### EXTRACTED MATERIAL

++++

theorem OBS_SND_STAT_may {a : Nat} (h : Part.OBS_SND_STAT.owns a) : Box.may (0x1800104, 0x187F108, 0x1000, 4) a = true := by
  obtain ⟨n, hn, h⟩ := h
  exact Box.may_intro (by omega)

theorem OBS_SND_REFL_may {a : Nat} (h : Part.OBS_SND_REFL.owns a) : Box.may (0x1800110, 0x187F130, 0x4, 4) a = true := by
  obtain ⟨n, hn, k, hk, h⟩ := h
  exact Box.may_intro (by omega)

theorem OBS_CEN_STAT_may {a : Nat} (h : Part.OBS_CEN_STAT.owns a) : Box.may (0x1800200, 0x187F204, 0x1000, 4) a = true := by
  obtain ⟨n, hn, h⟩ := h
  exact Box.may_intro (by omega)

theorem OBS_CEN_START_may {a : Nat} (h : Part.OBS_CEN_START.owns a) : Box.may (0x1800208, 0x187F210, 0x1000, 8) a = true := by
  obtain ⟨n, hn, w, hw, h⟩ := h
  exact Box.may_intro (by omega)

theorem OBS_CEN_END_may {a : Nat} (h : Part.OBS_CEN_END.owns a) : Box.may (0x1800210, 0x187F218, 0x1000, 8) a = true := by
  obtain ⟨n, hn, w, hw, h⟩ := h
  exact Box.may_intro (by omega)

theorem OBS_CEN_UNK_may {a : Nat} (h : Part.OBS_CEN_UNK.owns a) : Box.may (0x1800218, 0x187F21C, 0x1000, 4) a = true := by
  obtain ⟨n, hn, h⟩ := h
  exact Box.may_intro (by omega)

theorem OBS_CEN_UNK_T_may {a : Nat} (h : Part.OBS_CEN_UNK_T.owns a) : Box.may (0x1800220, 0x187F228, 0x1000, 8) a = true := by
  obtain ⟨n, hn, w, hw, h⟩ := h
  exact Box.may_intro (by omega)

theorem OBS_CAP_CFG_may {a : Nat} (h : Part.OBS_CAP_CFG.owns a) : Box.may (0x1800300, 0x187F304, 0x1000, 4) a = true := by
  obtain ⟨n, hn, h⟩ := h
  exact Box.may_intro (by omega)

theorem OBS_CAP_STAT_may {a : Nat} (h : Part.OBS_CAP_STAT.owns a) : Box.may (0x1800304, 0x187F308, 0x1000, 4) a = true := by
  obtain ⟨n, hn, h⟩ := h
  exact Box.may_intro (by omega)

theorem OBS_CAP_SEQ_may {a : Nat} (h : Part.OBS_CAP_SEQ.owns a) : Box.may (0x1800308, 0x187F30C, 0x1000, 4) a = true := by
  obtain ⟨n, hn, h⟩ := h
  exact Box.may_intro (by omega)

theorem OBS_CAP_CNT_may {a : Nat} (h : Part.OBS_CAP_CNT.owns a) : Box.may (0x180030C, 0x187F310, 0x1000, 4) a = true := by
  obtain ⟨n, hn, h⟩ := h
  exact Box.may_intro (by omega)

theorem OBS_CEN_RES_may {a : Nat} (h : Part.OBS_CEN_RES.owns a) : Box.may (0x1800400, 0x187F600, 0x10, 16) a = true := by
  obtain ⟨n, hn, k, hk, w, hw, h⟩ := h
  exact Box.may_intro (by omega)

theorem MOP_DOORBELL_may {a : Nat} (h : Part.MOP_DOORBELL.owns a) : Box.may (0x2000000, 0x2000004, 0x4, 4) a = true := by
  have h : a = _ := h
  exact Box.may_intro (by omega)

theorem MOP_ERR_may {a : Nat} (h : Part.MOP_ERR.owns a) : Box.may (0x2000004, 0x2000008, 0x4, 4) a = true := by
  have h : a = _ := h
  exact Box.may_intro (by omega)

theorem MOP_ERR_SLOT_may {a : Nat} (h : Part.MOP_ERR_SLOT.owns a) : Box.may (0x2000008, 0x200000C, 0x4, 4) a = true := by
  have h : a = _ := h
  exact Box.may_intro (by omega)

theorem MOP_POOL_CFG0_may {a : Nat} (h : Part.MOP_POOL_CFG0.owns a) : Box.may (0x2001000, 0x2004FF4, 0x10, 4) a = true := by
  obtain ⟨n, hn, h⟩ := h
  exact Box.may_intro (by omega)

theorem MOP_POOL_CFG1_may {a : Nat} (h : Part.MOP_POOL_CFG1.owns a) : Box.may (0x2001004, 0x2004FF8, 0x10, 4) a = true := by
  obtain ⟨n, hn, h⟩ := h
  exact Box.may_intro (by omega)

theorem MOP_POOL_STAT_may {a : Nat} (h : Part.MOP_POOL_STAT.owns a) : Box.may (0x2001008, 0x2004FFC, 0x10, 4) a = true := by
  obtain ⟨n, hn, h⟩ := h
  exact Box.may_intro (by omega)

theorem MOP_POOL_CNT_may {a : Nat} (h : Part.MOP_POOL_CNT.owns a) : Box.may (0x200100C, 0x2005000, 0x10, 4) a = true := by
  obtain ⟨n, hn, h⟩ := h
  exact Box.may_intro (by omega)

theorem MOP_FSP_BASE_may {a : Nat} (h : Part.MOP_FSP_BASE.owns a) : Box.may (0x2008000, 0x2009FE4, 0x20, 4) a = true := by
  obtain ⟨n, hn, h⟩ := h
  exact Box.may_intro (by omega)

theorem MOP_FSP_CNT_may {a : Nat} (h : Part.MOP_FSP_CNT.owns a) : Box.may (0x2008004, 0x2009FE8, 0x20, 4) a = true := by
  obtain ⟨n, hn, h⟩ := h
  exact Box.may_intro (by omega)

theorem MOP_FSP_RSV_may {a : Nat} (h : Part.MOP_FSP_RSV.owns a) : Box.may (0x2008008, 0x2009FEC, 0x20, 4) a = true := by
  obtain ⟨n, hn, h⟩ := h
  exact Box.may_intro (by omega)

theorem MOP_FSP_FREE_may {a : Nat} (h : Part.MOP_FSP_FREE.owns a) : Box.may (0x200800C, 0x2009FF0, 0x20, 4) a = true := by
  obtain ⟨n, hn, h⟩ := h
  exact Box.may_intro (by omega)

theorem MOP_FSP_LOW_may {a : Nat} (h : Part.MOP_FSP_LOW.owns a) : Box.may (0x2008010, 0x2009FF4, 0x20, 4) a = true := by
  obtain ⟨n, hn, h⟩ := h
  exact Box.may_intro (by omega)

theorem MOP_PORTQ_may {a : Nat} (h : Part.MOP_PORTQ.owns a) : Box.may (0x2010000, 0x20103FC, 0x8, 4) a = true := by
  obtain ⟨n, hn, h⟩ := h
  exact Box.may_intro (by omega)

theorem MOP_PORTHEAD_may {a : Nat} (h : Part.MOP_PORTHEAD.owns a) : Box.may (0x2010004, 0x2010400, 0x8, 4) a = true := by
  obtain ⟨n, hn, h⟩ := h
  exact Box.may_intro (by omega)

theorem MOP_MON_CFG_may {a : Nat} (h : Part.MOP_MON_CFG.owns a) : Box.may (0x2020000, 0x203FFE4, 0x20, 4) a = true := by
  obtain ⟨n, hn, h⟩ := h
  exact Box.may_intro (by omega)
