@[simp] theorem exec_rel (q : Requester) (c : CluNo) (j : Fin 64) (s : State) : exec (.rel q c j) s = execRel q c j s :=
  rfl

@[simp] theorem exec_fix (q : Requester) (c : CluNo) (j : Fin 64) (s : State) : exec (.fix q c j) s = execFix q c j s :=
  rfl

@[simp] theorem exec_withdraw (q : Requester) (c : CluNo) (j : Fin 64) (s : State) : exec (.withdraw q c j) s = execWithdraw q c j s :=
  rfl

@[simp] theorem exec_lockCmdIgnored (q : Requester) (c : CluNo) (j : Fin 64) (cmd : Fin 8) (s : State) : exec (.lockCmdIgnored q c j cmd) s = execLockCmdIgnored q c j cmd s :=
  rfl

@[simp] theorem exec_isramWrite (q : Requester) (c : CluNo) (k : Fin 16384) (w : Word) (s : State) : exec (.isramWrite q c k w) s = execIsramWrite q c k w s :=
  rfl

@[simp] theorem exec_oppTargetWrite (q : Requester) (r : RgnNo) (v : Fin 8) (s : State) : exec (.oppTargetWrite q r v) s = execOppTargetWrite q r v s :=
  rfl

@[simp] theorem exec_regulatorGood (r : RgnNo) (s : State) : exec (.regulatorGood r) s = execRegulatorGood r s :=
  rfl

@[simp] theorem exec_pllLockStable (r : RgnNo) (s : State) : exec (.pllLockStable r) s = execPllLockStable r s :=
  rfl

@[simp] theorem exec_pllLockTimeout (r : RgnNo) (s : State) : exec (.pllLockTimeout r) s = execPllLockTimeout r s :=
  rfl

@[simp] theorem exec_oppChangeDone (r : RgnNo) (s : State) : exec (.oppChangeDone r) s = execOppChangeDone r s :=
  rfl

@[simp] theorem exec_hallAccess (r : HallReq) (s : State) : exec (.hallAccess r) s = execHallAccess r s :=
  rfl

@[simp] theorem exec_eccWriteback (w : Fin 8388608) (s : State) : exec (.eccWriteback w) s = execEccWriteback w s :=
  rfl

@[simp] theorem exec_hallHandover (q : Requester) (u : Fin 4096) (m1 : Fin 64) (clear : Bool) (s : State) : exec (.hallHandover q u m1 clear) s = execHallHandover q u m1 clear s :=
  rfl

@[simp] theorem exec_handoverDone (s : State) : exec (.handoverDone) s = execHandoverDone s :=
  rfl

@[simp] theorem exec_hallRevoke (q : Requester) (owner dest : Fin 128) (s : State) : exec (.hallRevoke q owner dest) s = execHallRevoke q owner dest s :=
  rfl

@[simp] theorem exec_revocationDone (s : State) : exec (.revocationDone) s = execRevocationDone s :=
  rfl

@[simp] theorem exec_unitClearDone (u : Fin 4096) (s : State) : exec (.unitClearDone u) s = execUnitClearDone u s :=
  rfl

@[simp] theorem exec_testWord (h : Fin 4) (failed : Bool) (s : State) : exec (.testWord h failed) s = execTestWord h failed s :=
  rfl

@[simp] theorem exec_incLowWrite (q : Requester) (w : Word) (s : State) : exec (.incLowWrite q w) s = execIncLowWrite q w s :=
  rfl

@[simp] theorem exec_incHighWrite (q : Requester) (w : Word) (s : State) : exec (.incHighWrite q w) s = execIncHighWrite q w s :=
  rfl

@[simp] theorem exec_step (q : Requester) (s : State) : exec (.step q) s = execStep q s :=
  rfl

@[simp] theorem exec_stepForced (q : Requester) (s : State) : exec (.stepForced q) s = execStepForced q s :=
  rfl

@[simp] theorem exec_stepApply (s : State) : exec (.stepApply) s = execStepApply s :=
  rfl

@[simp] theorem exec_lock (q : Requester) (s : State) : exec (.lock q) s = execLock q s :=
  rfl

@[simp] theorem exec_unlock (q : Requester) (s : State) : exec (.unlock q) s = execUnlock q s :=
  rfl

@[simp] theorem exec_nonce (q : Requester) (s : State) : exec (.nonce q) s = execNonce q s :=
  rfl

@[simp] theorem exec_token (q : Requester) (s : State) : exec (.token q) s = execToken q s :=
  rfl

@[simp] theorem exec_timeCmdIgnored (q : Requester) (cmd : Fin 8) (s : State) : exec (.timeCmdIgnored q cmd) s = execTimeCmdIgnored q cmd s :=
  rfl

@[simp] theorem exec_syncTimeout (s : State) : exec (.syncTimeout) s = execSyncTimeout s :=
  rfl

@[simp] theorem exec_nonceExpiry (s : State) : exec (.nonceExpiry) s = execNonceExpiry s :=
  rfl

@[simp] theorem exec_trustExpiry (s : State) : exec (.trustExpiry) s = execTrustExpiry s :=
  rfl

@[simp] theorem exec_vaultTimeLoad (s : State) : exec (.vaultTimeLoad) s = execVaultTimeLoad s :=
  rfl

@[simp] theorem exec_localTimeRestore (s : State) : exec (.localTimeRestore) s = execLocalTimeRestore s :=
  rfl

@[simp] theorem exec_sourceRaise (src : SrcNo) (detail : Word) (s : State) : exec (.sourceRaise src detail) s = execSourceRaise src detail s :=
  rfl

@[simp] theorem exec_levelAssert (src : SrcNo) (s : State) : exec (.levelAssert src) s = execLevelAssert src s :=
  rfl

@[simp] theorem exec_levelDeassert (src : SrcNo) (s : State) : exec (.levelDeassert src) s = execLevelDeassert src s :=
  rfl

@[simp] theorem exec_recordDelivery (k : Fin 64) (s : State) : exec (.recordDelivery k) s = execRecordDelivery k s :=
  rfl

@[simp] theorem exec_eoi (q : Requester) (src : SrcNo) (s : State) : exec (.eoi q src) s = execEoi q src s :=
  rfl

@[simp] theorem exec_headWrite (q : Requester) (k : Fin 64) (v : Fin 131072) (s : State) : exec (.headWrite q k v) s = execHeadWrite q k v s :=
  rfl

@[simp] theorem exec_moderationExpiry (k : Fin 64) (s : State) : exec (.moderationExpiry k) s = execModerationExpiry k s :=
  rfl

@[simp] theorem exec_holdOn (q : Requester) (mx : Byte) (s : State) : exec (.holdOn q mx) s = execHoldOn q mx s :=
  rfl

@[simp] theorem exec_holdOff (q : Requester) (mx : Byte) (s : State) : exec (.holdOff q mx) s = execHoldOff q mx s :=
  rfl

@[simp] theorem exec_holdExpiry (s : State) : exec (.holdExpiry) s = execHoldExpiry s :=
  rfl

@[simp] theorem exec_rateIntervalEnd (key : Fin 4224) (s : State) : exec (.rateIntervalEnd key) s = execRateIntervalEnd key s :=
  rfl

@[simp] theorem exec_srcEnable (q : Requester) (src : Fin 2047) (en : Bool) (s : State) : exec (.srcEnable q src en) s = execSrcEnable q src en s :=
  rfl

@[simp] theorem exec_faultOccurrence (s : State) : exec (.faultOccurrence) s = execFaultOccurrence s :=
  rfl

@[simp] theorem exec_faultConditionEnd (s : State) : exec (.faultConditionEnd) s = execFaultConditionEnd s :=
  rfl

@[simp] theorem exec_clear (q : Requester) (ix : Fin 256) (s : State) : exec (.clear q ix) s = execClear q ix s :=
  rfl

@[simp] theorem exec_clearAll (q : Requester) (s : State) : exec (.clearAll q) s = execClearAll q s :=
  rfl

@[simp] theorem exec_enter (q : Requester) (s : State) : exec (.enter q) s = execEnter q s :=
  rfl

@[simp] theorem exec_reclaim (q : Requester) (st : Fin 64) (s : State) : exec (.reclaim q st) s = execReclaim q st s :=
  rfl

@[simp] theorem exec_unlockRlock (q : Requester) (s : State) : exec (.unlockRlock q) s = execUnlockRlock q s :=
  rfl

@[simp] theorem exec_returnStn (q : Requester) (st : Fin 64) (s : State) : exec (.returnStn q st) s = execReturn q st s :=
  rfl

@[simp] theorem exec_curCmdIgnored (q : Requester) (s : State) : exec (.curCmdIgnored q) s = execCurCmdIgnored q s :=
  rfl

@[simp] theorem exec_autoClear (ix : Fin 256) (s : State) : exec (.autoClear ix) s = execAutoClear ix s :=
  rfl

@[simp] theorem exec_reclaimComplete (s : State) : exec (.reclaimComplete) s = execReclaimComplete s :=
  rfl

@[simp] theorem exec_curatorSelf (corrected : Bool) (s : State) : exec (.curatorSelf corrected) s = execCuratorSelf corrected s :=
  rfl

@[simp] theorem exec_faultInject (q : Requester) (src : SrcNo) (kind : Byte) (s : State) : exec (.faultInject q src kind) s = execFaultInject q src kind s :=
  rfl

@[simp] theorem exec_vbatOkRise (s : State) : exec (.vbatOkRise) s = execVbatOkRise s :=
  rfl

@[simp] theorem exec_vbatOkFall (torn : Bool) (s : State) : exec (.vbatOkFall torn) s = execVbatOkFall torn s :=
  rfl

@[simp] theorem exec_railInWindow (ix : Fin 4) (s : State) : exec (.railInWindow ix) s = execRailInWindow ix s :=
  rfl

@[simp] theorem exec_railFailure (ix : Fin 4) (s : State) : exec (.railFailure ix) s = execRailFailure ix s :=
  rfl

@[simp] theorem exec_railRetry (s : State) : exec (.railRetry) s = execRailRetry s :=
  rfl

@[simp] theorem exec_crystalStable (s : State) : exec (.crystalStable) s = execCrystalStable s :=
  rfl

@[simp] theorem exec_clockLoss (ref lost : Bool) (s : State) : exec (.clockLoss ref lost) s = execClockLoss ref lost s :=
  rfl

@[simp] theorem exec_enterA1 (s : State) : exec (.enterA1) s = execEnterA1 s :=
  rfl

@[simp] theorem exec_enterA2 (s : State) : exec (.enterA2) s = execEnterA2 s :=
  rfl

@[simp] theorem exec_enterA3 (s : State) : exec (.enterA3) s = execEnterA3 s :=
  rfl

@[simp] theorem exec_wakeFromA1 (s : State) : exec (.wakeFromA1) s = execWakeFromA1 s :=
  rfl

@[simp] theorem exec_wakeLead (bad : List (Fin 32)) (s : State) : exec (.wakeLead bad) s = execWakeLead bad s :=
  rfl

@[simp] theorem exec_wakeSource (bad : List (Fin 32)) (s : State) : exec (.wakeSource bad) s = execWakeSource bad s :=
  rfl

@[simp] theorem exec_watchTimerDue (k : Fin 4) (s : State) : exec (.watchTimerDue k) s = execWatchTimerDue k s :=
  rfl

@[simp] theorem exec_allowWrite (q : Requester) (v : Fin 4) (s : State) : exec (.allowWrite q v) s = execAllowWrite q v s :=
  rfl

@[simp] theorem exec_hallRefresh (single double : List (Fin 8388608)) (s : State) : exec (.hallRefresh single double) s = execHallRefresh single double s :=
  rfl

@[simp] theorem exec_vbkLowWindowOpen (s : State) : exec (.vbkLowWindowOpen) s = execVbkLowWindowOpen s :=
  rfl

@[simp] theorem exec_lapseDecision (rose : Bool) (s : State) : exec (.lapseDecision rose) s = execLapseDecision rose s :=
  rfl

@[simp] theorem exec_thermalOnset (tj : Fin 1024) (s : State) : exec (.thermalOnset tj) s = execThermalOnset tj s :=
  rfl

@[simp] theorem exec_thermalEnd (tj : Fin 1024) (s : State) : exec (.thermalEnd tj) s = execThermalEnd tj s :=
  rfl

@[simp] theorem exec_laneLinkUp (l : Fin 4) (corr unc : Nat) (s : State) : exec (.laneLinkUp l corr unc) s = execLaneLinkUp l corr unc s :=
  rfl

++++

### TASK STATEMENT
When a line of the records has the word "RgnNo", pick it out and copy it.

### YOUR SOLUTION
@[simp] theorem exec_oppTargetWrite (q : Requester) (r : RgnNo) (v : Fin 8) (s : State) : exec (.oppTargetWrite q r v) s = execOppTargetWrite q r v s :=
@[simp] theorem exec_regulatorGood (r : RgnNo) (s : State) : exec (.regulatorGood r) s = execRegulatorGood r s :=
@[simp] theorem exec_pllLockStable (r : RgnNo) (s : State) : exec (.pllLockStable r) s = execPllLockStable r s :=
@[simp] theorem exec_pllLockTimeout (r : RgnNo) (s : State) : exec (.pllLockTimeout r) s = execPllLockTimeout r s :=
@[simp] theorem exec_oppChangeDone (r : RgnNo) (s : State) : exec (.oppChangeDone r) s = execOppChangeDone r s :=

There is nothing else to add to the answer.